Anne Bradstreet was in most ways quite typically Puritan. Many poems reflect her struggle to accept the adversity of the Puritan colony, contrasting earthly losses with the eternal rewards of the good. In one poem, for instance, she writes of an actual event: when the family's house burned down. In another, she writes of her thoughts of her own possible death as she approaches the birth of one of her children. Anne Bradstreet contrasts the transitory nature of earthly treasure with eternal treasures, and seems to see these trials as lessons from God.
From "Before the Birth of One of Her Children":
"All things within this fading world hath end."
And from "Here Follows Some Verses upon the Burning of Our House July 10th, 1666":
"I blest His name that gave and took,
That laid my goods now in the dust.
Yea, so it was, and so 'twas just.
It was His own, it was not mine....
The world no longer let me love,
My hope and treasure lies above."
Anne Bradstreet also alludes to the role of women and to women's capabilities in many poems. She seems especially concerned to defend the presence of Reason in women. Among her earlier poems, the one extolling Queen Elizabeth includes these lines, revealing the sly wit that's in many of Anne Bradstreet's poems:
"Now say, have women worth? or have they none?

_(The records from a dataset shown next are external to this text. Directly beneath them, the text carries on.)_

theorem State.deliver_frame (s : State) (line : Nat) (wick : Bool) : Within 0x110 s (State.deliver s line wick) := by
  unfold State.deliver
  repeat' (first
    | with_reducible exact Within.refl _ _
    | with_reducible apply Within.next (k := State.consume_frame _ _)
    | with_reducible apply Within.next_foldl
    | with_reducible apply Within.next_foldl1
    | with_reducible apply Within.next_foldl2
    | with_reducible intro _
    | split
    | dsimp only
    | exact (rfl : (_ : Nat) = _))

theorem State.sendSideband_frame (s : State) (toWick : Bool) (input : Nat) (line : Nat) : Within 0x110 s (State.sendSideband s toWick input line) := by
  unfold State.sendSideband
  repeat' (first
    | with_reducible exact Within.refl _ _
    | with_reducible apply Within.next (k := State.set_frame _ _ _)
    | with_reducible apply Within.next (k := State.count_frame _ _ _ _)
    | split
    | dsimp only
    | with_reducible apply Within.upd_pulses
    | exact (rfl : (_ : Nat) = _))

theorem State.pulseLine_frame (s : State) (line : Nat) (wick : Bool) : Within 0x110 s (State.pulseLine s line wick) := by
  unfold State.pulseLine
  repeat' (first
    | with_reducible exact Within.refl _ _
    | with_reducible apply Within.next (k := State.deliver_frame _ _ _)
    | with_reducible apply Within.next (k := State.sendSideband_frame _ _ _ _)
    | split
    | dsimp only
    | exact (rfl : (_ : Nat) = _))

theorem State.pulse_frame (s : State) (unit : Nat) (inst : Nat) : Within 0x110 s (State.pulse s unit inst) := by
  unfold State.pulse
  repeat' (first
    | with_reducible exact Within.refl _ _
    | with_reducible apply Within.next (k := State.pulseLine_frame _ _ _)
    | split
    | dsimp only
    | exact (rfl : (_ : Nat) = _))

theorem State.reportLost_frame (s : State) (cls : Nat) : Within 0x10 s (State.reportLost s cls) := by
  unfold State.reportLost
  repeat' (first
    | with_reducible exact Within.refl _ _
    | with_reducible apply Within.next (k := State.set_frame _ _ _)
    | with_reducible apply Within.next (k := State.countSat_frame _ _ _)
    | split
    | dsimp only
    | exact (rfl : (_ : Nat) = _))

theorem State.report_frame (s : State) (r : Report) : Within 0x210 s (State.report s r) := by
  unfold State.report
  repeat' (first
    | with_reducible exact Within.refl _ _
    | with_reducible apply Within.next (k := State.set_frame _ _ _)
    | with_reducible apply Within.next (k := State.reportLost_frame _ _)
    | split
    | dsimp only
    | with_reducible apply Within.upd_reports
    | exact (rfl : (_ : Nat) = _))

theorem State.reportObj_frame (s : State) (cls : Nat) (unit : Nat) (idx : Nat) (sub : Nat) (inst : Nat) (detail : List Byte) : Within 0x210 s (State.reportObj s cls unit idx sub inst detail) := by
  unfold State.reportObj
  repeat' (first
    | with_reducible exact Within.refl _ _
    | with_reducible apply Within.next (k := State.report_frame _ _)
    | split
    | dsimp only
    | exact (rfl : (_ : Nat) = _))

theorem State.settleClass_frame (s : State) (n : Nat) (c : Nat) (t : Nat) : Within 0x10 s (State.settleClass s n c t) := by
  unfold State.settleClass
  repeat' (first
    | with_reducible exact Within.refl _ _
    | with_reducible apply Within.next (k := State.sets_frame _ _)
    | split
    | dsimp only
    | exact (rfl : (_ : Nat) = _))

theorem State.settleTo_frame (s : State) (n : Nat) (t : Nat) : Within 0x10 s (State.settleTo s n t) := by
  unfold State.settleTo
  repeat' (first
    | with_reducible exact Within.refl _ _
    | with_reducible apply Within.next (k := State.set_frame _ _ _)
    | with_reducible apply Within.next (k := State.settleClass_frame _ _ _ _)
    | with_reducible apply Within.next_foldl
    | with_reducible apply Within.next_foldl1
    | with_reducible apply Within.next_foldl2
    | with_reducible intro _
    | split
    | dsimp only
    | exact (rfl : (_ : Nat) = _))

theorem State.settle_frame (s : State) (n : Nat) : Within 0x10 s (State.settle s n) := by
  unfold State.settle
  repeat' (first
    | with_reducible exact Within.refl _ _
    | with_reducible apply Within.next (k := State.settleTo_frame _ _ _)
    | split
    | dsimp only
    | exact (rfl : (_ : Nat) = _))

theorem State.updFrame_frame (s : State) (id : Nat) (g : Frame → Frame) : Within 0x1000 s (State.updFrame s id g) := by
  unfold State.updFrame
  repeat' (first
    | with_reducible exact Within.refl _ _
    | split
    | dsimp only
    | with_reducible apply Within.upd_frames
    | exact (rfl : (_ : Nat) = _))

theorem State.takeCells_frame (s : State) (n : Nat) : Within 0x10 s (State.takeCells s n) := by
  unfold State.takeCells
  repeat' (first
    | with_reducible exact Within.refl _ _
    | with_reducible apply Within.next (k := State.set_frame _ _ _)
    | split
    | dsimp only
    | exact (rfl : (_ : Nat) = _))

theorem State.freeFrame_frame (s : State) (id : Nat) : Within 0x1010 s (State.freeFrame s id) := by
  unfold State.freeFrame
  repeat' (first
    | with_reducible exact Within.refl _ _
    | with_reducible apply Within.next (k := State.set_frame _ _ _)
    | split
    | dsimp only
    | with_reducible apply Within.upd_frames
    | exact (rfl : (_ : Nat) = _))

theorem State.pickCells_frame (s : State) (used : List Nat) (k : Nat) : Within 0x800 s (s.pickCells used k).2 := by
  induction k with
  | zero => exact Within.refl _ _
  | succ k ih => exact ih.next (State.draw_frame _ 18) rfl

theorem State.storeFrame_frame (s : State) (f : Frame) : Within 0x1810 s (State.storeFrame s f).1 := by
  unfold State.storeFrame
  repeat' (first
    | with_reducible exact Within.refl _ _
    | with_reducible apply Within.next (k := State.set_frame _ _ _)
    | with_reducible apply Within.next (k := State.takeCells_frame _ _)
    | with_reducible apply Within.next (k := State.pickCells_frame _ _ _)
    | split
    | dsimp only
    | with_reducible apply Within.upd_frames
    | exact (rfl : (_ : Nat) = _))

Or had they some, but with our queen is't gone?
Nay Masculines, you have thus taxt us long,
But she, though dead, will vindicate our wrong,
Let such as say our Sex is void of Reason,
Know tis a Slander now, but once was Treason."

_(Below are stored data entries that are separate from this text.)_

theorem execEcntClear_frame (ctx : Ctx) (i : Nat) (value : Nat) (s : State) : OWithin 0x410 s (execEcntClear ctx i value s) := by
  unfold execEcntClear
  repeat' (first
    | with_reducible exact Within.refl _ _
    | with_reducible apply Within.next (k := State.set_frame _ _ _)
    | with_reducible apply State.cmdWrite_next
    | with_reducible apply OWithin.next
    | with_reducible intro _
    | split
    | dsimp only
    | exact (rfl : (_ : Nat) = _))

theorem State.irqTake_frame (s : State) (target : Nat) : Within 0x10 s (State.irqTake s target).2 := by
  unfold State.irqTake
  repeat' (first
    | with_reducible exact Within.refl _ _
    | with_reducible apply Within.next (k := State.set_frame _ _ _)
    | split
    | dsimp only
    | exact (rfl : (_ : Nat) = _))

theorem State.irqGive_frame (s : State) (target : Nat) (source : Nat) : Within 0x10 s (State.irqGive s target source) := by
  unfold State.irqGive
  repeat' (first
    | with_reducible exact Within.refl _ _
    | with_reducible apply Within.next (k := State.set_frame _ _ _)
    | split
    | dsimp only
    | exact (rfl : (_ : Nat) = _))

theorem execIrqClaim_frame (target : Nat) (s : State) : OWithin 0x410 s (execIrqClaim target s) := by
  unfold execIrqClaim
  repeat' (first
    | with_reducible exact Within.refl _ _
    | with_reducible apply Within.next (k := State.reply_frame _ _ _ _)
    | with_reducible apply Within.next (k := State.irqTake_frame _ _)
    | with_reducible apply OWithin.next
    | split
    | dsimp only
    | exact (rfl : (_ : Nat) = _))

theorem execIrqComplete_frame (target : Nat) (source : Nat) (s : State) : OWithin 0x410 s (execIrqComplete target source s) := by
  unfold execIrqComplete
  repeat' (first
    | with_reducible exact Within.refl _ _
    | with_reducible apply Within.next (k := State.done_frame _ _)
    | with_reducible apply Within.next (k := State.irqGive_frame _ _ _)
    | with_reducible apply OWithin.next
    | split
    | dsimp only
    | exact (rfl : (_ : Nat) = _))

theorem State.placeKey_frame (s : State) (k : VaultSlot) : Within 0x8000000 s (State.placeKey s k) := by
  unfold State.placeKey
  repeat' (first
    | with_reducible exact Within.refl _ _
    | split
    | dsimp only
    | with_reducible apply Within.upd_vault
    | exact (rfl : (_ : Nat) = _))

theorem State.emptyKey_frame (s : State) (n : Nat) : Within 0x8000000 s (State.emptyKey s n) := by
  unfold State.emptyKey
  repeat' (first
    | with_reducible exact Within.refl _ _
    | split
    | dsimp only
    | with_reducible apply Within.upd_vault
    | exact (rfl : (_ : Nat) = _))

theorem State.reseed_frame (s : State) : Within 0x10 s (State.reseed s) := by
  unfold State.reseed
  repeat' (first
    | with_reducible exact Within.refl _ _
    | with_reducible apply Within.next (k := State.set_frame _ _ _)
    | with_reducible apply Within.next (k := State.count_frame _ _ _ _)
    | split
    | dsimp only
    | exact (rfl : (_ : Nat) = _))

theorem State.drbgRequest_frame (s : State) : Within 0x10 s (State.drbgRequest s) := by
  unfold State.drbgRequest
  repeat' (first
    | with_reducible exact Within.refl _ _
    | with_reducible apply Within.next (k := State.set_frame _ _ _)
    | with_reducible apply Within.next (k := State.reseed_frame _)
    | split
    | dsimp only
    | exact (rfl : (_ : Nat) = _))

theorem State.random_frame (s : State) (n : Nat) : Within 0x810 s (State.random s n).2 := by
  unfold State.random
  repeat' (first
    | with_reducible exact Within.refl _ _
    | with_reducible apply Within.next (k := State.draw_frame _ _)
    | with_reducible apply Within.next (k := State.drbgRequest_frame _)
    | split
    | dsimp only
    | exact (rfl : (_ : Nat) = _))

theorem State.newKey_frame (s : State) (alg : Nat) : Within 0x810 s (State.newKey s alg).2 := by
  unfold State.newKey
  repeat' (first
    | with_reducible exact Within.refl _ _
    | with_reducible apply Within.next (k := State.draw_frame _ _)
    | with_reducible apply Within.next (k := State.random_frame _ _)
    | split
    | dsimp only
    | exact (rfl : (_ : Nat) = _))

theorem State.vaultOutput_frame (s : State) (ctx : Ctx) (b : List Byte) : Within 0x50 s (State.vaultOutput s ctx b) := by
  unfold State.vaultOutput
  repeat' (first
    | with_reducible exact Within.refl _ _
    | with_reducible apply Within.next (k := State.set_frame _ _ _)
    | with_reducible apply Within.next (k := State.setBlob_frame _ _ _)
    | split
    | dsimp only
    | exact (rfl : (_ : Nat) = _))

theorem State.crUnloadSlot_frame (s : State) (n : Nat) : Within 0xc0000400 s (State.crUnloadSlot s n) := by
  unfold State.crUnloadSlot
  repeat' (first
    | with_reducible exact Within.refl _ _
    | with_reducible apply Within.next (k := State.done_frame _ _)
    | split
    | dsimp only
    | with_reducible apply Within.upd_crContexts_crJobs
    | exact (rfl : (_ : Nat) = _))

theorem State.derivedLen_frame (s : State) (alg : Nat) : Within 0x800 s (State.derivedLen s alg).2 := by
  unfold State.derivedLen
  repeat' (first
    | with_reducible exact Within.refl _ _
    | with_reducible apply Within.next (k := State.draw_frame _ _)
    | split
    | dsimp only
    | exact (rfl : (_ : Nat) = _))

theorem State.vaultOperate_frame (s : State) (c : VaultCmd) : Within 0xc8000c50 s (State.vaultOperate s c).2 := by
  unfold State.vaultOperate
  repeat' (first
    | with_reducible exact Within.refl _ _
    | with_reducible apply Within.next (k := State.set_frame _ _ _)
    | with_reducible apply Within.next (k := State.placeKey_frame _ _)
    | with_reducible apply Within.next (k := State.emptyKey_frame _ _)
    | with_reducible apply Within.next (k := State.reseed_frame _)
    | with_reducible apply Within.next (k := State.drbgRequest_frame _)
    | with_reducible apply Within.next (k := State.random_frame _ _)
    | with_reducible apply Within.next (k := State.newKey_frame _ _)
    | with_reducible apply Within.next (k := State.vaultOutput_frame _ _ _)
    | with_reducible apply Within.next (k := State.crUnloadSlot_frame _ _)
    | with_reducible apply Within.next (k := State.derivedLen_frame _ _)
    | split
    | dsimp only
    | exact (rfl : (_ : Nat) = _))

theorem State.vaultRun_frame (s : State) (c : VaultCmd) : Within 0xc8000c50 s (State.vaultRun s c).2 := by
  unfold State.vaultRun
  repeat' (first
    | with_reducible exact Within.refl _ _
    | with_reducible apply Within.next (k := State.vaultOperate_frame _ _)
    | split
    | dsimp only
    | exact (rfl : (_ : Nat) = _))

theorem State.vaultFinish_frame (s : State) (r : VaultReq) (code : Nat) : Within 0x50 s (State.vaultFinish s r code) := by
  unfold State.vaultFinish
  repeat' (first
    | with_reducible exact Within.refl _ _
    | with_reducible apply Within.next (k := State.set_frame _ _ _)
    | with_reducible apply Within.next (k := State.clearBlob_frame _ _)
    | split
    | dsimp only
    | exact (rfl : (_ : Nat) = _))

In another, she seems to refer to the opinion of some as to whether she should be spending time writing poetry:
"I am obnoxious to each carping tongue
Who says my hand a needle better fits."
She also refers to the likelihood that poetry by a woman will not be accepted:
"If what I do prove well, it won't advance,
They'll say it's stolen, or else it was by chance."
Anne Bradstreet largely accepts, however, the Puritan definition of proper roles of men and women, though asking for more acceptance of women's accomplishments. This, from the same poem as the previous quote:
"Let Greeks be Greeks, and Women what they are
Men have precedency and still excel;
It is but vain unjustly to wage war.
Men can do best, and women know it well,
Preeminence in all and each is yours;
Yet grant some small acknowledgment of ours."
In contrast, perhaps, to her acceptance of adversity in this world, and her hope of eternity in the next, Anne Bradstreet also seems to hope that her poems will bring a kind of earthly immortality. These excerpts are from two different poems:
"Thus gone, amongst you I may live,
And dead, yet speak and counsel give."
"If any worth or virtue live in me,
Let that live frankly in thy memory."